Work instruction: Scan the records beneath this line for the line holding "hostCommand_answered (s' := s) (a := ⟨.ok, [s.causes]⟩)" and the line holding "level, which is what R160 asks of it. -/", then transcribe exactly those two and all lines between.

(Stored data entries)
/-- Settles O41: READ WINDOW's outcomes are those of `State.readWindow`, whose data byte is the entry's by
`byte_eq_ofNat_byteValue`; COPY LIVE TO STAGING writes the bank that is not live. -/
theorem readWindowAndCopyLiveToStaging : Obligations.ReadWindowAndCopyLiveToStaging := by
  refine ⟨fun bank window s hready => ⟨fun hwindow => ?noSuch, fun hwindow hbank => ?badValue, fun w hwindow =>
      ⟨fun hbank => ?entryA, fun hbank => ?entryB⟩⟩,
    fun s hready => ⟨fun hswap => ?busy, fun hswap hlive => ?copyToB, fun hswap hlive => ?copyToA⟩⟩
  case noSuch => exact hostCommand_refused hready fun _ => readWindow_noSuch hwindow
  case badValue =>
    exact hostCommand_refused hready fun _ => readWindow_badValue (w := ⟨window.toNat, hwindow⟩) rfl hbank
  case entryA => exact hostCommand_answered (s' := s) (a := ⟨.ok, _⟩) hready fun _ => readWindow_a hwindow hbank
  case entryB => exact hostCommand_answered (s' := s) (a := ⟨.ok, _⟩) hready fun _ => readWindow_b hwindow hbank
  case busy => exact hostCommand_refused hready fun _ => copyLive_busy hswap
  case copyToB =>
    exact hostCommand_answered (s' := { s with bankB := s.bankA }) (a := ⟨.ok, []⟩) hready fun _ =>
      copyLive_of_live_a hswap hlive
  case copyToA =>
    exact hostCommand_answered (s' := { s with bankA := s.bankB }) (a := ⟨.ok, []⟩) hready fun _ =>
      copyLive_of_live_b hswap hlive

end Sys2Proof.Machine
end

section
/-!
The attention unit's commands READ CAUSES, CLEAR CAUSES and SET CAUSE ENABLES: what each leaves, the level of ATTNn after it,
and the statement about them (R158, R159, R160).
-/

namespace Sys2Proof.Machine

/-! ### What the commands leave -/

/-- The causes that `mask` marks no longer pending, with ATTNn at its level (R158, R160). -/
def State.causesCleared (s : State) (mask : Byte) : State :=
  { s with causes := s.causes &&& ~~~mask }.refreshAttn

/-- All eight enables replaced, with ATTNn at its level (R159, R160). -/
def State.enabledBy (s : State) (enables : Byte) : State := { s with enables := enables }.refreshAttn

section

variable (s : State) (mask enables : Byte)

theorem clearCauses_eq : s.clearCauses mask = accept (s.causesCleared mask) [s.causes] := rfl

theorem setCauseEnables_eq : s.setCauseEnables enables = accept (s.enabledBy enables) [] := rfl

/-- Neither reads nor moves the link. -/
theorem causesCleared_link (l : Link) :
    { s with link := l }.causesCleared mask = { s.causesCleared mask with link := l } := rfl

theorem enabledBy_link (l : Link) :
    { s with link := l }.enabledBy enables = { s.enabledBy enables with link := l } := rfl

/-- A cause is pending after the clearing exactly where it was pending and is not marked (R158). -/
theorem causesCleared_pending (i : Fin 8) :
    (s.causesCleared mask).causes.getLsbD i.val = (s.causes.getLsbD i.val && !mask.getLsbD i.val) := by
  have hcauses : (s.causesCleared mask).causes = s.causes &&& ~~~mask := rfl
  simp [hcauses]

/-- ATTNn put at its level obeys R160, whatever it was before. -/
theorem refreshAttn_attnLaw : s.refreshAttn.AttnLaw := attnLevel_iff s

theorem causesCleared_attnLaw : (s.causesCleared mask).AttnLaw := refreshAttn_attnLaw _

theorem enabledBy_attnLaw : (s.enabledBy enables).AttnLaw := refreshAttn_attnLaw _

end

/-! ### The commands over the link -/

section

variable {s : State} (hready : s.Ready) (b : Byte)
include hready

/-- READ CAUSES answers the pending causes and leaves everything but the link. -/
theorem exec_readCauses : exec .readCauses s = .next { s with link := s.answered .readCauses .ok [s.causes] } :=
  hostCommand_answered (s' := s) (a := ⟨.ok, [s.causes]⟩) hready fun _ => rfl

/-- CLEAR CAUSES answers the causes as they stood before it cleared any. -/
theorem exec_clearCauses : exec (.clearCauses b) s =
    .next { s.causesCleared b with link := s.answered (.clearCauses b) .ok [s.causes] } := by
  have hbody (l : Link) : State.clearCauses b { s with link := l } =
      ({ s.causesCleared b with link := l }, ⟨.ok, [s.causes]⟩) := by
    rw [clearCauses_eq, causesCleared_link, accept]
  exact hostCommand_answered hready hbody

theorem exec_setCauseEnables : exec (.setCauseEnables b) s =
    .next { s.enabledBy b with link := s.answered (.setCauseEnables b) .ok [] } := by
  have hbody (l : Link) : State.setCauseEnables b { s with link := l } = ({ s.enabledBy b with link := l }, ⟨.ok, []⟩) := by
    rw [setCauseEnables_eq, enabledBy_link, accept]
  exact hostCommand_answered hready hbody

end

/-! ### The statement -/

/-- Settles O59: CLEAR CAUSES leaves `State.causesCleared` and SET CAUSE ENABLES `State.enabledBy`; both put ATTNn at its
level, which is what R160 asks of it. -/
theorem causesAreReadClearedAndEnabled : Obligations.CausesAreReadClearedAndEnabled := by
  intro b s hready
  refine ⟨exec_readCauses hready, ⟨_, exec_clearCauses hready b, ?clearedFrame, ?stillPending, ?clearedAttn⟩,
    ⟨_, exec_setCauseEnables hready b, ?enabledFrame, ?enabledAttn⟩⟩
  case clearedFrame => rfl
  case stillPending => exact causesCleared_pending s b
  case clearedAttn => exact causesCleared_attnLaw s b
  case enabledFrame => rfl
  case enabledAttn => exact enabledBy_attnLaw s b

end Sys2Proof.Machine
end

section
/-!
The rows of the host link, once for all of them: the act of the unit that each host command reaches, the transaction around
it, and what the link holds, answers and shows on MISO (R162 to R171).
-/

namespace Sys2Proof.Machine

Task response:
  hostCommand_answered (s' := s) (a := ⟨.ok, [s.causes]⟩) hready fun _ => rfl

/-- CLEAR CAUSES answers the causes as they stood before it cleared any. -/
theorem exec_clearCauses : exec (.clearCauses b) s =
    .next { s.causesCleared b with link := s.answered (.clearCauses b) .ok [s.causes] } := by
  have hbody (l : Link) : State.clearCauses b { s with link := l } =
      ({ s.causesCleared b with link := l }, ⟨.ok, [s.causes]⟩) := by
    rw [clearCauses_eq, causesCleared_link, accept]
  exact hostCommand_answered hready hbody

theorem exec_setCauseEnables : exec (.setCauseEnables b) s =
    .next { s.enabledBy b with link := s.answered (.setCauseEnables b) .ok [] } := by
  have hbody (l : Link) : State.setCauseEnables b { s with link := l } = ({ s.enabledBy b with link := l }, ⟨.ok, []⟩) := by
    rw [setCauseEnables_eq, enabledBy_link, accept]
  exact hostCommand_answered hready hbody

end

/-! ### The statement -/

/-- Settles O59: CLEAR CAUSES leaves `State.causesCleared` and SET CAUSE ENABLES `State.enabledBy`; both put ATTNn at its
level, which is what R160 asks of it. -/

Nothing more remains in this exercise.